If BigGAN is an image generator developed by DeepMind in the image field that can generate highly realistic images, then DVD-GAN developed by DeepMind researchers is the latest breakthrough in artificial intelligence in the field of video clip generation.


Generating natural videos is a major challenge for generative modeling, and is also plagued by increased data complexity and computational requirements, the researchers said in the paper.


Therefore, previous researchers in the industry have almost always focused on relatively simple datasets or used limited temporal information to reduce the complexity of the task when studying the field of video generation.


This time, DeepMind researchers focused on the tasks of video synthesis and video prediction, extending the powerful functions and realistic effects of the generative image model to the video field.


DVD-GAN: Based on the BigGAN model structure


The researchers built a DVD-GAN system based on the BigGAN model structure and introduced a series of adjustments for video generation, enabling DVD-GAN to be trained on Kinetics-600.


Kinetics-600 is a training dataset compiled from 500,000 10-second high-resolution YouTube video clips, originally made for recognizing human actions, and is an order of magnitude larger than other commonly used corpora.

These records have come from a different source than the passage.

/-- Ring state in RSTA (R192): 0 DOWN, 1 STARTING, 2 RUN, 3 DEGRADED. -/
def ringState (s : State) (r : Nat) : Nat := s.fld (RZL.RSTA r) 11 10
def setRingState (r v : Nat) (s : State) : State := s.setFld (RZL.RSTA r) 11 10 v

/-- A slot's state in SSTA (R192). -/
def slotState (s : State) (r k : Nat) : Nat := s.fld (RZL.SLOT_SSTA r k) 2 0
def setSlotState (r k v : Nat) (s : State) : State := s.setFld (RZL.SLOT_SSTA r k) 2 0 v

/-- The lease of a slot is ours (R192). -/
def leaseOurs (s : State) (r k : Nat) : Bool := s.bit (RZL.SLOT_SSTA r k) 3

/-- The device bit of this device on a ring (R158, R164): end B sends with bit 5. -/
def deviceBit (s : State) (r : Nat) : Bool := s.fld (RZL.TOPO r) 1 0 = 2

/-- The address belongs to this device on the ring. -/
def ownAddr (s : State) (r : Nat) (a : Byte) : Bool := a.getLsbD 5 == s.deviceBit r && !a.getLsbD 7

/-- The bridge in a ring slot, if one is assigned (R155). -/
def bridgeAt (s : State) (r k : Nat) : Option Nat :=
  (List.range s.variant.bridges).find? fun b =>
    decide (s.brgRing b = r ∧ s.brgPos b = k) && (s.brgIsLead b || s.brgIndex b != 0)

/-- The ring goes down with no lease held (R173). -/
def ringDown (r : Nat) (s : State) : State :=
  let s := s.setRingState r 0
  let s := (List.range 8).foldl (fun s k =>
    let s := s.setBit (RZL.SLOT_SSTA r k) 3 false
    if s.slotState r k ≥ 2 then s.setSlotState r k 1 else s) s
  let s := (s.setBit (RZL.LANESTA r) 2 false).setBit (RZL.LANESTA r) 3 false
  s.putRing r { s.ringOf r with claimed := 0, calReq := false }

/-- The longest update interval of a ring's bridges, in 1/16 ns (R184). -/
def longestInterval (s : State) (r : Nat) : Nat :=
  (List.range 8).foldl (fun m k => match s.bridgeAt r k with
    | some b => Nat.max m (s.num (BRG.ACT_PERIOD b) / (if (s.brgOf b).double then 2 else 1))
    | none => m) 0

/-- RCTL.START (R173, R184). -/
def ringStart (r : Nat) (s : State) : State :=
  let leaseTo := s.fld (RZL.LEASETO r) 15 0
  if s.busyOp (RZL.RSTA r) then s.refuseWrite (pgRZL r)
  else if s.offView (pgRZL r) = true ∨ s.ringState r ≠ 0 then opEnd (pgRZL r) (RZL.RSTA r) .rejState s
  else if leaseTo = 0xFFFF then opEnd (pgRZL r) (RZL.RSTA r) .rejLength s
  else if leaseTo < 20 ∨ leaseTo * 16000 < 2 * s.longestInterval r then opEnd (pgRZL r) (RZL.RSTA r) .rejState s
  else
    let s := (s.opPhase (RZL.RSTA r) 2).setRingState r 1
    let s := (s.setBit (RZL.LANESTA r) 2 true).setBit (RZL.LANESTA r) 3 true
    let s := (s.setFld (RZL.TOPO r) 23 16 0).setFld (RZL.TOPO r) 11 8 0
    let s := (List.range 8).foldl (fun s k => s.wr (RZL.SLOT_SSTA r k) 0) s
    s.putRing r { s.ringOf r with claimed := 0 }

/-- The start has ended DONE when every present slot that a BRG page assigns has accepted its CLAIM (R173). -/
def ringClaimed (r : Nat) (s : State) : State :=
  if s.busyOp (RZL.RSTA r) ∧ (List.range 8).all (fun k =>
      !(s.bit (RZL.TOPO r) (16 + k) && (s.bridgeAt r k).isSome && decide (s.slotState r k ≠ 1))
        || (s.ringOf r).claimed.getLsbD k) then
    let s := opEnd (pgRZL r) (RZL.RSTA r) .done (s.setRingState r 2)
    let s := (s.setBit (RZL.LANESTA r) 4 true).setBit (RZL.LANESTA r) 5 true
    let s := (List.range 8).foldl (fun s k => if s.leaseOurs r k then s.setSlotState r k 3 else s) s
    (s.setFld (HDR.STA (pgRZL r)) 3 0 3).raiseEvt (pgRZL r) 0
  else s

/-- A companion's REPLY reaches the device (R173, R174). -/
def vnegReply (r k lo hi : Nat) (ty : BitVec 16) (cw : Nat) (s : State) : State :=
  let s := s.wr (RZL.SLOT_SID r k) (BitVec.ofNat 32 (ty.toNat + lo % 256 * 65536 + hi % 256 * 2 ^ 24))
  let s := s.setFld (RZL.SLOT_SSTA r k) 15 12 cw
  let run := decide (s.ringState r ≥ 2)
  let ver := s.fld (RZL.PVER r) 7 0
  let ok := if run then decide (lo ≤ ver ∧ ver ≤ hi) else decide (lo ≤ 3 ∧ 2 ≤ hi)
  if ok then
    let s := s.setBit (RZL.TOPO r) (16 + k) true
    let s := s.setFld (RZL.TOPO r) 11 8 (popcount 8 (s.fld (RZL.TOPO r) 23 16))
    let n := s.fld (RZL.TOPO r) 11 8
    let s := (List.range 8).foldl (fun s j => if s.bit (RZL.TOPO r) (16 + j) then
      s.setFld (RZL.SLOT_SSTA r j) 19 16 (if s.fld (RZL.TOPO r) 1 0 = 1 then n + 1 - j else n - j) else s) s
    let s := s.setSlotState r k 2
    if run then s.raiseEvt (pgRZL r) 1 else s
  else (s.setSlotState r k 1).raiseFlt (pgRZL r) 22

/-- The versions that the device and every slot that stays share: lowest and highest (R173, R174). -/
def commonVersion (s : State) (r : Nat) : Nat × Nat :=
  (List.range 8).foldl (fun q k =>
    if s.slotState r k ≥ 2 then
      (Nat.max q.1 (s.fld (RZL.SLOT_SID r k) 23 16), Nat.min q.2 (s.fld (RZL.SLOT_SID r k) 31 24))
    else q) (2, 3)

/-- LT48 of TIME (R167). -/
def lt48 (t : Nat) : BitVec 48 := BitVec.ofNat 48 t

/-- An LT48 value expanded to the TIME nearest the device's own (R167). -/
def expandLt (s : State) (l : BitVec 48) : Nat :=
  let now := s.t16
  let d := (l - lt48 now).toInt
  ((now : Int) + d).toNat

/-- A 16-bit code in Q1.31 (R171). -/
def codeQ31 (c : BitVec 16) : Word := c.setWidth 32 <<< 16

/-- The sample unit of a SENSE frame (R171). -/
def senseUnit (s : State) (b : Nat) (f : SenseFrame) : List Word :=
  timeWords (s.expandLt f.lt48) ++
    [BitVec.ofNat 32 (b + f.kind.toNat * 64 + f.cmp.toNat * 256 + b01 f.ccw * 1024), f.status, codeQ31 f.iu,
     codeQ31 f.iv, codeQ31 f.iw, codeQ31 f.vdc, codeQ31 f.vaux, f.tmod.signExtend 32, 0, 0, 0, 0]

/-- A power stage that has gone safe by misses, lease expiry or a latch stops an owned axis (R238, R291). -/
def stageStop (r k old new : Nat) (s : State) : State :=
  match s.bridgeAt r k with
  | none => s
  | some b =>
    let a := s.brgAxis b
    if a ≥ s.variant.axes then s
    else if new < 5 then
      if 5 ≤ old then { s with stw := { s.stw with taken := wsetBit s.stw.taken a false } } else s
    else if 5 ≤ old ∨ s.bit STW.SHADOW a = true ∨ s.stw.taken.getLsbD a = true then s
    else s.stopFor a 7

/-- The slot registers as a SENSE frame's STATUS reports them (R172, R179, R192, R193). -/
def slotReport (r k : Nat) (st : Word) (s : State) : State :=
  let c := s.compOf r k
  let old := s.slotState r k
  let new := if st.getLsbD 6 then 7 else if st.getLsbD 4 then 6 else if st.getLsbD 3 then 5
    else if st.getLsbD 1 then 4 else if st.getLsbD 0 then 3 else 2
  let s := s.setSlotState r k new
  let s := (s.setBit (RZL.SLOT_SSTA r k) 4 (st.getLsbD 5)).setBit (RZL.SLOT_SSTA r k) 5 (st.getLsbD 7)
  let s := s.setFld (RZL.SLOT_SSTA r k) 10 8 (wfld st 10 8)
  let holds := BitVec.ofNat 8 (wfld st 23 16)
  let crcs := BitVec.ofNat 8 (wfld st 31 24)
  let s := s.count (RZL.SLOT_SHOLD r k) 15 0 (holds - c.seenHolds).toNat
  let s := s.count (RZL.SLOT_SCRC r k) 15 0 (crcs - c.seenCrc).toNat
  let s := s.putComp r k { s.compOf r k with seenHolds := holds, seenCrc := crcs }
  let s := if st.getLsbD 1 then s.raiseEvt (pgRZL r) 6 else s
  let s := if (new = 5 ∨ new = 6) ∧ old ≠ 5 ∧ old ≠ 6 then s.count (RZL.SLOT_SHOLD r k) 31 16 else s
  let s := s.stageStop r k old new
  let s := if new = 5 ∧ old ≠ 5 then s.raiseFlt (pgRZL r) 18 else s
  if st.getLsbD 0 = false ∧ s.leaseOurs r k then (s.setBit (RZL.SLOT_SSTA r k) 3 false).raiseFlt (pgRZL r) 19 else s

/-- Copies of a frame that failed at the device (R165, R181). -/
def copiesFailed (r : Nat) (c : Copies) (s : State) : State :=
  match c with
  | .both => s
  | .one => s.count (RZL.CRCCNT r) 15 0
  | .none => (s.count (RZL.CRCCNT r) 15 0 2).count (RZL.CRCCNT r) 31 16

/-- A sample unit goes to the owning gallery, and to a migration's target while it shadows (R171, R278). -/
def deliverSample (b p : Nat) (u : List Word) (s : State) : State :=
  let g := s.brgGal b
  let s := s.sampleArrive g p u
  if s.busyOp MIG.MSTA ∧ s.mig.source = g ∧ s.fld MIG.MSTA 12 10 = 3 ∧ s.mig.slots.getLsbD (s.brgSlot b) then
    s.sampleArrive s.mig.target p u
  else s

/-- A valid TMOD of a bridge (R171, R496). -/
def noteTmod (b : Nat) (t : BitVec 16) (s : State) : State :=
  if t = 0x8000 then s else { s with pwr := { s.pwr with tmod := Tab.put s.pwr.tmod b (t.toInt, 0) } }

/-- A SENSE frame at the device (R171, R172). -/
def senseFrame (r k : Nat) (f : SenseFrame) (c : Copies) (s : State) : State :=
  let s := s.copiesFailed r c
  if c = .none then s
  else
    let s := s.slotReport r k f.status
    match s.bridgeAt r k with
    | none => s
    | some b =>
      let u := s.senseUnit b f
      let s := (s.putBrg b { s.brgOf b with unit := u }).noteTmod b f.tmod
      let dest := (s.rd (BRG.ACT_CMP b f.cmp.toNat)).getLsbD 17
      let s := if f.kind = 0 ∨ (f.kind = 1 ∧ dest) then s.noteSense b (s.expandLt f.lt48) u else s
      if f.kind = 1 ∧ dest then s
      else s.deliverSample b b u

/-- A PROT frame at the device (R188, R189). -/
def protFrame (r k : Nat) (f : ProtFrame) (s : State) : State :=
  let s := s.wr (RZL.SLOT_SCTRIP r k) (BitVec.ofNat 32 (f.trips.toNat + f.latches.toNat * 65536))
  let s := s.setBit (RZL.SLOT_SSTA r k) 4 (f.tripped != 0)
  let s := if f.tripped ≠ 0 then s.raiseEvt (pgRZL r) 4 else s
  let s := if f.latched ≠ 0 then
      ((s.setSlotState r k 7).raiseFlt (pgRZL r) 21).stageStop r k 0 7
    else s
  if f.resultValid = true ∧ s.busyOp (RZL.PTSTA r) ∧ s.fld (RZL.PTCTL r) 6 4 = k then
    let s := (s.setFld (RZL.PTSTA r) 19 16 f.passMask.toNat).setFld (RZL.PTSTA r) 23 20 f.failMask.toNat
    let s := (opEnd (pgRZL r) (RZL.PTSTA r) .done s).raiseEvt (pgRZL r) 5
    if f.failMask ≠ 0 then s.raiseFlt (pgRZL r) 23 else s
  else s

/-- PTCTL.START (R189, R191). -/
def selfTestStart (r : Nat) (s : State) : State :=
  let k := s.fld (RZL.PTCTL r) 6 4
  let off := match s.bridgeAt r k with
    | some b => decide (s.fld (BRG.REGSTA b) 2 0 = 0 ∨ s.fld (BRG.FORCESTA b) 5 0 = 0x15)
    | none => true
  if s.busyOp (RZL.PTSTA r) then s.refuseWrite (pgRZL r)
  else if s.offView (pgRZL r) = true ∨ s.sysMode ≠ 6 ∨ off = false ∨ s.leaseOurs r k = false ∨ s.slotState r k = 7 then
    opEnd (pgRZL r) (RZL.PTSTA r) .rejState s
  else
    let s := (s.setFld (RZL.PTSTA r) 19 16 0).setFld (RZL.PTSTA r) 23 20 0
    s.opPhase (RZL.PTSTA r) 2

/-- A REJECT reaches the device (R183, R293). -/
def rejectFrame (r k : Nat) (f : RejectFrame) (s : State) : State :=
  let s := s.wr64 (RZL.REJLAST r) (BitVec.ofNat 64 (f.epoch.toNat + f.src.toNat * 2 ^ 32 + f.reason.toNat * 2 ^ 40
    + k % 8 * 2 ^ 48 + 2 ^ 63))
  let s := (s.count (RZL.REJCNT r) 31 0).raiseFlt (pgRZL r) 20
  let s := (s.seeEpoch f.epoch).seeEpoch f.leaseEpoch
  let g := f.dst.toNat % 32
  if (f.reason = 0 ∨ f.reason = 1) ∧ s.ownAddr r f.dst ∧ g < 18 then
    match s.bridgeAt r k with
    | none => s
    | some b =>
      let cross := decide (f.reason = 1 ∧ s.ownAddr r f.leaseOwner = false)
      let s := s.supersede b g cross f.epoch
      if cross then
        let a := s.brgAxis b
        let n := s.brgSlot b
        let s := s.putSlotRun g n { s.slotRun g n with shadow := true }
        let s := (s.setBit STW.OWN a false).setBit STW.SHADOW a true
        (s.raiseFlt pgSTW 20).raiseEvt pgSTW 5
      else match (List.range 6).find? fun n => s.slotOn g n && decide (s.slotBridge g n = b) with
        | some n => if s.brgGal b = g ∧ s.brgSlot b = n ∧ (s.slotRun g n).epoch = s.rd (MIG.EPOCH b) then s else s.dropSlot g n
        | none => s
  else s

/-- A ring that runs on one lane, or is cut (R181). -/
def degrade (r : Nat) (s : State) : State := if s.ringState r = 2 then (s.setRingState r 3).limpTrigger 1 else s

/-- A takeover of a partner's axis (R185, R293): CLAIM on every ring that serves it. -/
def takeAxis (a : Nat) (s : State) : State :=
  let s := (s.axisBridges a).foldl (fun s b =>
    let e := s.newEpoch
    let s := e.2.grantEpoch b e.1
    let s := s.putSlotRun (s.brgGal b) (s.brgSlot b) { s.slotRun (s.brgGal b) (s.brgSlot b) with shadow := false }
    s.putRing (s.brgRing b) { s.ringOf (s.brgRing b) with frames := (s.ringOf (s.brgRing b)).frames + 1 }) s
  let s := (s.setBit STW.OWN a true).setBit STW.SHADOW a false
  let s := { s with stw := { s.stw with taken := wsetBit s.stw.taken a true } }
  let s := (s.count STW.TOVCNT 15 0).wr STW.TOVAXES (BitVec.ofNat 32 (2 ^ a))
  (((s.continueAxis a).raiseFlt pgSTW 19).raiseEvt pgSTW 3).limpTrigger 2

/-- A ring and a slot exist. -/
def hasSlot (s : State) (r k : Nat) : Bool := decide (r < s.variant.rings ∧ k < 8)
def hasRing (s : State) (r : Nat) : Bool := decide (r < s.variant.rings)

end State

/-- RCTL_START (R173). -/
def execRctlStart (r : Nat) (s : State) : Host.Outcome State Fault Refusal := onUnit (s.hasRing r) (s.ringStart r)

/-- RCTL_STOP: every lease released, then DOWN (R192). -/
def execRctlStop (r : Nat) (s : State) : Host.Outcome State Fault Refusal :=
  onUnit (s.hasRing r)
    (let s := if s.busyOp (RZL.RSTA r) then State.opEnd (pgRZL r) (RZL.RSTA r) .aborted s else s
     s.ringDown r)

/-- RCTL_ABORT: the ring is left DOWN (R63, R173). -/
def execRctlAbort (r : Nat) (s : State) : Host.Outcome State Fault Refusal :=
  onUnit (s.hasRing r) (s.opAbort (pgRZL r) (RZL.RSTA r) (State.ringDown r))

/-- RCTL_CALNOW (R176, R177): end B sends no MARK. -/
def execRctlCalnow (r : Nat) (s : State) : Host.Outcome State Fault Refusal :=
  onUnit (s.hasRing r)
    (if s.ringState r = 0 ∨ s.deviceBit r then s else s.putRing r { s.ringOf r with calReq := true })

/-- RCTL_RESUME (R180). -/
def execRctlResume (r k : Nat) (s : State) : Host.Outcome State Fault Refusal :=
  onUnit (s.hasSlot r k) (s.putRing r { s.ringOf r with resume := wsetBit (s.ringOf r).resume k true })

/-- RING_START_TIMEOUT (R173). -/
def execRingStartTimeout (r : Nat) (s : State) : Host.Outcome State Fault Refusal :=
  onUnit (s.hasRing r)
    (if s.busyOp (RZL.RSTA r) then State.opEnd (pgRZL r) (RZL.RSTA r) .timeout (s.ringDown r) else s)

/-- VNEG_OFFER_REPEAT: while a slot is DOWN (R174). -/
def execVnegOfferRepeat (r : Nat) (s : State) : Host.Outcome State Fault Refusal :=
  onUnit (s.hasRing r)
    (if s.ringState r ≥ 2 ∧ (List.range 8).any (fun k => decide (s.slotState r k = 1)) then
      s.putRing r { s.ringOf r with frames := (s.ringOf r).frames + 1 }
    else s)

/-- VNEG_REPLY (R173, R174). -/
def execVnegReply (r k lo hi : Nat) (ty : BitVec 16) (cwHops : Nat) (s : State) : Host.Outcome State Fault Refusal :=
  onUnit (s.hasSlot r k) (s.vnegReply r k lo hi ty cwHops)

/-- SENSE_FRAME (R171, R172, R181). -/
def execSenseFrame (r k : Nat) (f : SenseFrame) (copies : Copies) (s : State) : Host.Outcome State Fault Refusal :=
  onUnit (s.hasSlot r k) (s.senseFrame r k f copies)

/-- PROT_FRAME (R188, R189). -/
def execProtFrame (r k : Nat) (f : ProtFrame) (s : State) : Host.Outcome State Fault Refusal :=
  onUnit (s.hasSlot r k) (s.protFrame r k f)

/-- REJECT_FRAME (R183, R293). -/
def execRejectFrame (r k : Nat) (f : RejectFrame) (s : State) : Host.Outcome State Fault Refusal :=
  onUnit (s.hasSlot r k) (s.rejectFrame r k f)

/-- RENEW_DUE: no accepted frame for LEASETO / 4 (R184). -/
def execRenewDue (r k : Nat) (s : State) : Host.Outcome State Fault Refusal :=
  onUnit (s.hasSlot r k)
    (if s.leaseOurs r k then s.putRing r { s.ringOf r with frames := (s.ringOf r).frames + 1 } else s)

/-- PARTNER_CLAIM (R185). -/
def execPartnerClaim (a : Nat) (s : State) : Host.Outcome State Fault Refusal :=
  onUnit (decide (a < s.variant.axes)) (if s.bit STW.SHADOW a then s.takeAxis a else s)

At the same time, the researchers said Kinetics-600's diverse features can eliminate their concerns about overfitting, which mainly refers to the phenomenon that the model selected in machine learning contains too many parameters, resulting in the model predicting known data well but predicting unknown data poorly.


On the other hand, DeepMind researchers use generative adversarial learning to provide a learning signal that can generate actions.

In addition, DVD-GAN has a separate Transformer module that allows learning information to propagate within the integrated AI model.



Training takes 12 to 96 hours to generate videos


The research paper shows that after training for 12 to 96 hours on Google's third-generation TPU, DVD-GAN can successfully generate videos that contain the composition and movement of objects, as well as various complex textures.

The downside is that the video content generated by DVD-GAN is sometimes rather "weird", for example, the generated objects and human figures are strange in shape, and even the human body changes in length.


But the researchers noted that when DVD-GAN was evaluated on UCF-101, a smaller dataset of 13,320 human action videos, the highest initialization score for samples generated by DVD-GAN was 32.97.

DeepMind researchers hope to further highlight the benefits of training generative models on large and complex video datasets, such as Kinetics-600.


“We envision DVD-GAN establishing a strong baseline on this dataset that will be used as a reference point for future generative modeling efforts,” the researchers said. “While much work remains to be done to consistently generate realistic videos in unconstrained settings, we believe DVD-GAN is an important step in that direction.”

A Generative Adversarial Network (GANs) is used to distinguish generated samples from real-world samples. The network mainly consists of two parts: a generator and a discriminator.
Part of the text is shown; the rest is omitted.